[How to complete this task] Two lines in the data below mark the range: the one with "an entry. -/" and the one with "let g := tget 0 l.gateStore k.toNat". Return both, along with every line between them, exactly.

[Input]

-- ==== Sys2Proof/Machine/Branch.lean ====
section
/-! DEFINITION. Branches, jumps, hardware loops and gate calls of the leader (R95 to R111). -/
namespace Sys2Proof.Machine

open Host (Outcome)

/-- The target of a word offset from the instruction's address, modulo 2^64 (R95, R96). -/
def target {w : Nat} (ia : Word) (o : BitVec w) : Word := ia + (o.signExtend 64 <<< 2)

/-- A branch: taken when `c` holds of its operands (R95). -/
def branch {w : Nat} (i : Instr) (a b : BitVec 5) (o : BitVec w) (c : Word → Word → Bool) (s : State) : Outcome State Fault Refusal :=
  onLeader i [a.toNat, b.toNat] (fun n s =>
    if c (s.xr n a.toNat) (s.xr n b.toNat) then s.jump n (target (s.leader n).pc o) else s.retire n (instrLen i)) s

/-- BEQ (R95, Table 4.7). -/
def execBeq (a b : BitVec 5) (o : BitVec 16) (s : State) : Outcome State Fault Refusal :=
  branch (.beq a b o) a b o (fun x y => x == y) s
/-- BEQ (R95, Table 4.7) behind EXT. -/
def execBeqExt (a b : BitVec 5) (o : BitVec 42) (s : State) : Outcome State Fault Refusal :=
  branch (.beqExt a b o) a b o (fun x y => x == y) s
/-- BNE (R95, Table 4.7). -/
def execBne (a b : BitVec 5) (o : BitVec 16) (s : State) : Outcome State Fault Refusal :=
  branch (.bne a b o) a b o (fun x y => x != y) s
/-- BNE (R95, Table 4.7) behind EXT. -/
def execBneExt (a b : BitVec 5) (o : BitVec 42) (s : State) : Outcome State Fault Refusal :=
  branch (.bneExt a b o) a b o (fun x y => x != y) s
/-- BLT (R95, Table 4.7). -/
def execBlt (a b : BitVec 5) (o : BitVec 16) (s : State) : Outcome State Fault Refusal :=
  branch (.blt a b o) a b o (fun x y => x.slt y) s
/-- BLT (R95, Table 4.7) behind EXT. -/
def execBltExt (a b : BitVec 5) (o : BitVec 42) (s : State) : Outcome State Fault Refusal :=
  branch (.bltExt a b o) a b o (fun x y => x.slt y) s
/-- BGE (R95, Table 4.7). -/
def execBge (a b : BitVec 5) (o : BitVec 16) (s : State) : Outcome State Fault Refusal :=
  branch (.bge a b o) a b o (fun x y => !x.slt y) s
/-- BGE (R95, Table 4.7) behind EXT. -/
def execBgeExt (a b : BitVec 5) (o : BitVec 42) (s : State) : Outcome State Fault Refusal :=
  branch (.bgeExt a b o) a b o (fun x y => !x.slt y) s
/-- BLTU (R95, Table 4.7). -/
def execBltu (a b : BitVec 5) (o : BitVec 16) (s : State) : Outcome State Fault Refusal :=
  branch (.bltu a b o) a b o (fun x y => x.ult y) s
/-- BLTU (R95, Table 4.7) behind EXT. -/
def execBltuExt (a b : BitVec 5) (o : BitVec 42) (s : State) : Outcome State Fault Refusal :=
  branch (.bltuExt a b o) a b o (fun x y => x.ult y) s
/-- BGEU (R95, Table 4.7). -/
def execBgeu (a b : BitVec 5) (o : BitVec 16) (s : State) : Outcome State Fault Refusal :=
  branch (.bgeu a b o) a b o (fun x y => !x.ult y) s
/-- BGEU (R95, Table 4.7) behind EXT. -/
def execBgeuExt (a b : BitVec 5) (o : BitVec 42) (s : State) : Outcome State Fault Refusal :=
  branch (.bgeuExt a b o) a b o (fun x y => !x.ult y) s
/-- J (R96). -/
def execJ (o : BitVec 26) (s : State) : Outcome State Fault Refusal :=
  onLeader (.j o) [] (fun n s => s.jump n (target (s.leader n).pc o)) s
/-- JAL writes its link to x1 (R96). -/
def execJal (o : BitVec 26) (s : State) : Outcome State Fault Refusal :=
  onLeader (.jal o) []
    (fun n s => (s.xw n 1 ((s.leader n).pc + BitVec.ofNat 64 (instrLen (.jal o)))).jump n (target (s.leader n).pc o)) s
/-- J (R96). -/
def execJExt (o : BitVec 52) (s : State) : Outcome State Fault Refusal :=
  onLeader (.jExt o) [] (fun n s => s.jump n (target (s.leader n).pc o)) s
/-- JAL writes its link to x1 (R96). -/
def execJalExt (o : BitVec 52) (s : State) : Outcome State Fault Refusal :=
  onLeader (.jalExt o) []
    (fun n s => (s.xw n 1 ((s.leader n).pc + BitVec.ofNat 64 (instrLen (.jalExt o)))).jump n (target (s.leader n).pc o)) s
/-- JALR: a misaligned target traps at the instruction and changes nothing (R97, R42). -/
def jalrEffect {w : Nat} (d a : BitVec 5) (o : BitVec w) (len n : Nat) (s : State) : State :=
  let t := target (s.xr n a.toNat) o
  if t.extractLsb' 0 2 ≠ 0#2 then s.trap n .misaligned t 0
  else (s.xw n d.toNat ((s.leader n).pc + BitVec.ofNat 64 len)).jump n t
/-- JALR (R97). -/
def execJalr (d a : BitVec 5) (o : BitVec 14) (s : State) : Outcome State Fault Refusal :=
  onLeader (.jalr d a o) [a.toNat] (jalrEffect d a o (instrLen (.jalr d a o))) s
/-- JALR (R97). -/
def execJalrExt (d a : BitVec 5) (o : BitVec 40) (s : State) : Outcome State Fault Refusal :=
  onLeader (.jalrExt d a o) [a.toNat] (jalrEffect d a o (instrLen (.jalrExt d a o))) s

/-! ### Hardware loops -/

/-- The words a LOOP refuses at its end: an EXT prefix, a LOOP (R99) or a LEAVE, whose other fields are zero (R100, R103). -/
def loopEndRefused (w : IWord) : Bool :=
  fld w 26 6 == 0x3F#6 || (fld w 26 6 == 0x19#6 && (fld w 21 5 == 0#5 || (fld w 21 5 == 1#5 && fld w 0 21 == 0#21)))
/-- The own checks of LOOP, 2 to 4 of R100: they read no operand. -/
def State.loopTraps (s : State) (n : Nat) (a : BitVec 5) (i : BitVec 16) : Option State :=
  let l := s.leader n
  let e := l.pc.toNat + 4 * i.toNat
  if 0x40000 ≤ e ∨ loopEndRefused (tget 0 l.imem (e / 4)) ∨ 6 ≤ l.loops.length then some (s.trap n .illegal (instrWords (.loop a i)) 0)
  else none

/-- LOOP (R99 to R101). -/
def loopEffect (a : BitVec 5) (i : BitVec 16) (n : Nat) (s : State) : State :=
  let l := s.leader n
  let e := l.pc.toNat + 4 * i.toNat
  match s.loopTraps n a i with
  | some t => t
  | none =>
    if l.xr a.toNat = 0 then s.setLeader n (l.movedTo (BitVec.ofNat 64 (e + 4)))
    else s.setLeader n { l.movedTo (l.pc + 4) with loops := { start := l.pc.toNat + 4, last := e, count := (l.xr a.toNat).toNat } :: l.loops }

/-- LOOP (R99 to R101): a zero count continues after the body, any other pushes an entry. -/
def execLoop (a : BitVec 5) (i : BitVec 16) (s : State) : Outcome State Fault Refusal :=
  onLeaderC (.loop a i) [a.toNat] (fun n s => s.loopTraps n a i) (loopEffect a i) s

/-- LEAVE pops the innermost entry and continues after its end (R103). -/
def leaveEffect (n : Nat) (s : State) : State :=
  let l := s.leader n
  match l.loops with
  | [] => s.trap n .illegal (instrWords .leave) 0
  | t :: r => s.setLeader n { l.movedTo (BitVec.ofNat 64 (t.last + 4)) with loops := r }
def execLeave (s : State) : Outcome State Fault Refusal := onLeader .leave [] leaveEffect s

/-! ### Gates (R107 to R111) -/

/-- CALLG: the four checks in order, then the push and the entry (R109). -/
def callgEffect (k : BitVec 8) (n : Nat) (s : State) : State :=
  let l := s.leader n
  let g := tget 0 l.gateStore k.toNat
  let v := BitVec.ofNat 64 k.toNat
  let gpc := BitVec.ofNat 64 (bits g 18 0)
  if !bit g 63 then s.trap n .priv v 0
  else if bits g 20 19 < l.level.toNat then s.trap n .priv v 0
  else if 8 ≤ l.gates.length then s.trap n .gateOvf v 0
  else if gpc.extractLsb' 0 2 ≠ 0#2 then s.trap n .misaligned gpc 0
  else s.setLeader n { l.movedTo gpc with
    gates := { pc := l.pc + 4, level := l.level, mm := l.mm } :: l.gates
    level := BitVec.ofNat 2 (bits g 20 19), mm := bit g 21 }
def execCallg (k : BitVec 8) (s : State) : Outcome State Fault Refusal := onLeader (.callg k) [] (callgEffect k) s

/-- RETG pops the gate return store (R109). -/
def retgEffect (n : Nat) (s : State) : State :=
  let l := s.leader n
  match l.gates with
  | [] => s.trap n .gateUnf 0 0
  | e :: r => s.setLeader n { l.movedTo e.pc with gates := r, level := e.level, mm := e.mm }
def execRetg (s : State) : Outcome State Fault Refusal := onLeader .retg [] retgEffect s

end Sys2Proof.Machine
end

[Exercise result]
/-- LOOP (R99 to R101): a zero count continues after the body, any other pushes an entry. -/
def execLoop (a : BitVec 5) (i : BitVec 16) (s : State) : Outcome State Fault Refusal :=
  onLeaderC (.loop a i) [a.toNat] (fun n s => s.loopTraps n a i) (loopEffect a i) s

/-- LEAVE pops the innermost entry and continues after its end (R103). -/
def leaveEffect (n : Nat) (s : State) : State :=
  let l := s.leader n
  match l.loops with
  | [] => s.trap n .illegal (instrWords .leave) 0
  | t :: r => s.setLeader n { l.movedTo (BitVec.ofNat 64 (t.last + 4)) with loops := r }
def execLeave (s : State) : Outcome State Fault Refusal := onLeader .leave [] leaveEffect s

/-! ### Gates (R107 to R111) -/

/-- CALLG: the four checks in order, then the push and the entry (R109). -/
def callgEffect (k : BitVec 8) (n : Nat) (s : State) : State :=
  let l := s.leader n
  let g := tget 0 l.gateStore k.toNat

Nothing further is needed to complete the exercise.